One of my regulars I am afraid, I will correct it
Not only tax relief but also compelled to run pension schemes for everyone in your employment through the workplace pensions. I have long been furious that I am forced to participate in this gambling den with my pension schemes. There appears to be no down side for the investment manager but you are warned that the value of your pension can go down as well as up. Well, I don’t agree to that. If my hard earned cash is being directed this way, I would have it that there was no risk to this investment and that it accumulated as a pot for my retirement. I would have it that it is invested in the economy as a whole and paid out as a government pension. But apparently everything must be privatised and run for profit. And the finance industry appears to have this government in their pocket and this government do their bidding. I consider the whole arrangement corrupt. I believe the finance industry have bought this policy and it is enriching them at the expense of us. None of us will have adequate pensions to exist on when we retire because of this. The final salary pension schemes have been closed in most cases and we are only left in the private sector with money purchase schemes which never guarantee the same pension on retirement. What happens if climate change has a severe affect on the value of these companies? What happens if our supremacy over our planet and its resources starts to fail as we loose species after species, our crops fail, our satellites fail from lack of power, we have not made the switch to renewables we need to ……

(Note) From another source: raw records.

-- ==== Sys2Proof/Tests/Slice0.lean ====
section
/-! SUPPORT. The model's own tests: ill-formed terms that the check refuses, words of the spec's examples, a concrete
state and operands for the hypotheses of every statement, and single steps with results worked out from the rules. -/

namespace Sys2Proof.Tests

open Sys2Proof Sys2Proof.Machine

set_option maxRecDepth 100000
set_option Elab.async false

/-! ## Helpers -/

/-- A placed warp of role `r` with two live lanes in one path whose scene begins at 0x20000. v0:v1 of its lanes hold the
addresses 0x20100 and 0x20104 of its one mapped page, v2 the numbers 7 and 9, g1 and g2 the numbers 5 and 0x20100. -/
def warp (r : Role) : Warp :=
  { placedWarp with
    role := r, live := 3, phw := 1, paths := [{ Path.fresh 3 0x20000 with scene := some ⟨0, []⟩ }]
    v := [(0, 0x20100), (2, 7), (128, 0x20104), (130, 9)], g := [(1, 5), (2, 0x20100)] }

/-- A state in which that warp issues. The page at 0 is mapped to 0x30000, and that at 0x30000 to the last 64 KiB of the
arena of hub 0, one slab in a near pool of 16 GiB. -/
def st (r : Role) : State :=
  let s := (State.reset.install.place 0x1C000 8 0x3000F).place 0x1C018 8 (2 ^ 48 + 0x3FFFF000F)
  { s with ipool := 80, slabs := [(0, 1)] }.setWarp 0 (warp r)

/-- A state with the issuing warp changed. -/
def tweak (s : State) (f : Warp → Warp) : State := s.modWarp 0 f

/-- The issuing path of a state. -/
def ix (s : State) : Ix :=
  match s.issuing with
  | some x => x
  | none => ⟨0, placedWarp, Path.fresh 0 0, placedTeam⟩

/-- An instruction starts on the issuing path. -/
def startsB (s : State) (i : Instr) : Bool :=
  decide (s.issuing = some (ix s)) && i.wf && !overlong (ix s) i &&
    match i.role? with | some r => decide ((ix s).W.role = r) | none => true

theorem starts_of {s : State} {i : Instr} (h : startsB s i = true) : Starts s (ix s) i := by
  simp only [startsB, Bool.and_eq_true, decide_eq_true_eq, Bool.not_eq_true'] at h
  refine ⟨h.1.1.1, h.1.1.2, h.1.2, fun r hr => ?_⟩
  have := h.2
  rw [hr] at this
  simpa using this

theorem starts_all {s : State} {l : List Instr} (h : l.all (startsB s) = true) : ∀ i ∈ l, Starts s (ix s) i :=
  fun i hi => starts_of (List.all_eq_true.mp h i hi)

theorem usable_of {s : State} {us : List Use} (h : (us.all fun u => u.ok (ix s) && !u.busy (ix s) s (ix s).lanes) = true) :
    Usable s (ix s) us := fun u hu => by simpa using List.all_eq_true.mp h u hu

theorem usableG_of {s : State} {gs : List Nat} (h : (gs.all fun g => !s.busyG (ix s).w g) = true) : UsableG s (ix s) gs :=
  fun g hg => by simpa using List.all_eq_true.mp h g hg

/-- Operands and instructions that start with them. -/
def ready (s : State) (us : List Use) (l : List Instr) : Prop := Usable s (ix s) us ∧ ∀ i ∈ l, Starts s (ix s) i

theorem ready_of {s : State} {us : List Use} {l : List Instr}
    (h : ((us.all fun u => u.ok (ix s) && !u.busy (ix s) s (ix s).lanes) && l.all (startsB s)) = true) : ready s us l := by
  rw [Bool.and_eq_true] at h
  exact ⟨usable_of h.1, starts_all h.2⟩

/-- Uniform operands and instructions that start with them. -/
def readyG (s : State) (gs : List Nat) (l : List Instr) : Prop := UsableG s (ix s) gs ∧ ∀ i ∈ l, Starts s (ix s) i

theorem readyG_of {s : State} {gs : List Nat} {l : List Instr}
    (h : ((gs.all fun g => !s.busyG (ix s).w g) && l.all (startsB s)) = true) : readyG s gs l := by
  rw [Bool.and_eq_true] at h
  exact ⟨usableG_of h.1, starts_all h.2⟩

/-- Lists of operands, each with instructions that start with them. -/
def readies (s : State) (l : List (List Use × List Instr)) : Prop := ∀ p ∈ l, ready s p.1 p.2

theorem readies_of {s : State} {l : List (List Use × List Instr)}
    (h : (l.all fun p => (p.1.all fun u => u.ok (ix s) && !u.busy (ix s) s (ix s).lanes) && p.2.all (startsB s)) = true) : readies s l :=
  fun p hp => ready_of (List.all_eq_true.mp h p hp)

/-- The code and cause of the record of the fault that instruction `i` takes. -/
def faultOf (i : Instr) (s : State) : Option (Nat × Nat) :=
  match exec i s with
  | .next t => ((((t.team 0).bind (·.hold)).map (·.recs)).bind (·.getLast?)).map fun r => (r.code, r.cause)
  | _ => none

/-- Each instruction starts in its state and takes the fault of that code and cause. -/
def faults (l : List (State × Instr × Nat × Nat)) : Prop := ∀ e ∈ l, Starts e.1 (ix e.1) e.2.1 ∧ faultOf e.2.1 e.1 = some e.2.2

theorem faults_of {l : List (State × Instr × Nat × Nat)}
    (h : (l.all fun e => startsB e.1 e.2.1 && decide (faultOf e.2.1 e.1 = some e.2.2)) = true) : faults l := fun e he => by
  have := List.all_eq_true.mp h e he
  rw [Bool.and_eq_true] at this
  exact ⟨starts_of this.1, of_decide_eq_true this.2⟩

/-- A result that is no fault. -/
def okB {ε α : Type} (r : Except ε α) : Bool := match r with | .ok _ => true | .error _ => false

theorem ok_sat {ε α : Type} {r : Except ε α} {P : α → Prop} [DecidablePred P]
    (h : (match r with | .ok a => decide (P a) | .error _ => false) = true) : ∃ a, r = .ok a ∧ P a := by
  cases r with
  | ok a => exact ⟨a, rfl, by simpa using h⟩
  | error e => simp at h

/-! ## Ill-formed terms: one for each check -/

/-- A prefix. -/
def pfx (c : BitVec 7) (rm : BitVec 3) (sat : Bool) : Option Pfx := some ⟨c, 0, false, rm, sat⟩

/-- The uses of a prefix: no mode of that number, and c, rm and sat only where the instruction uses them (02 R50, R51). -/
theorem test_refuses_prefixes : ([Instr.ffma false false (pfx 3 5 false) 1 2 3, .fadd false false (pfx 3 0 false) 1 2 3,
    .iadd false false (pfx 0 1 false) 1 2 3, .lea false false (pfx 0 0 true) 2 4 5, .cvt false false (pfx 0 0 true) 1 2 false true 10] :
    List Instr).all (fun i => !i.wf) = true := by decide +kernel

I am afraid the asset management industry is being “benchmarked” and “consulted” to death.
It’s a long and complex story but the outcome is that all our savings end up invested in the same basket of companies (the “index”) without any regard to the suitability of them as investments. If a company gets big enough it gets into the index and asset managers are forced to buy them.
How we get away from this system is tricky. My first job in finance was with an asset manager and I remember the first piece of advice I was given was “we are not trying to hit the cover off the ball, we just want to avoid getting fired… and collect our fees next year and the one after.” The pressure on everyone to conform is intense and very few will point out that the emperor is naked.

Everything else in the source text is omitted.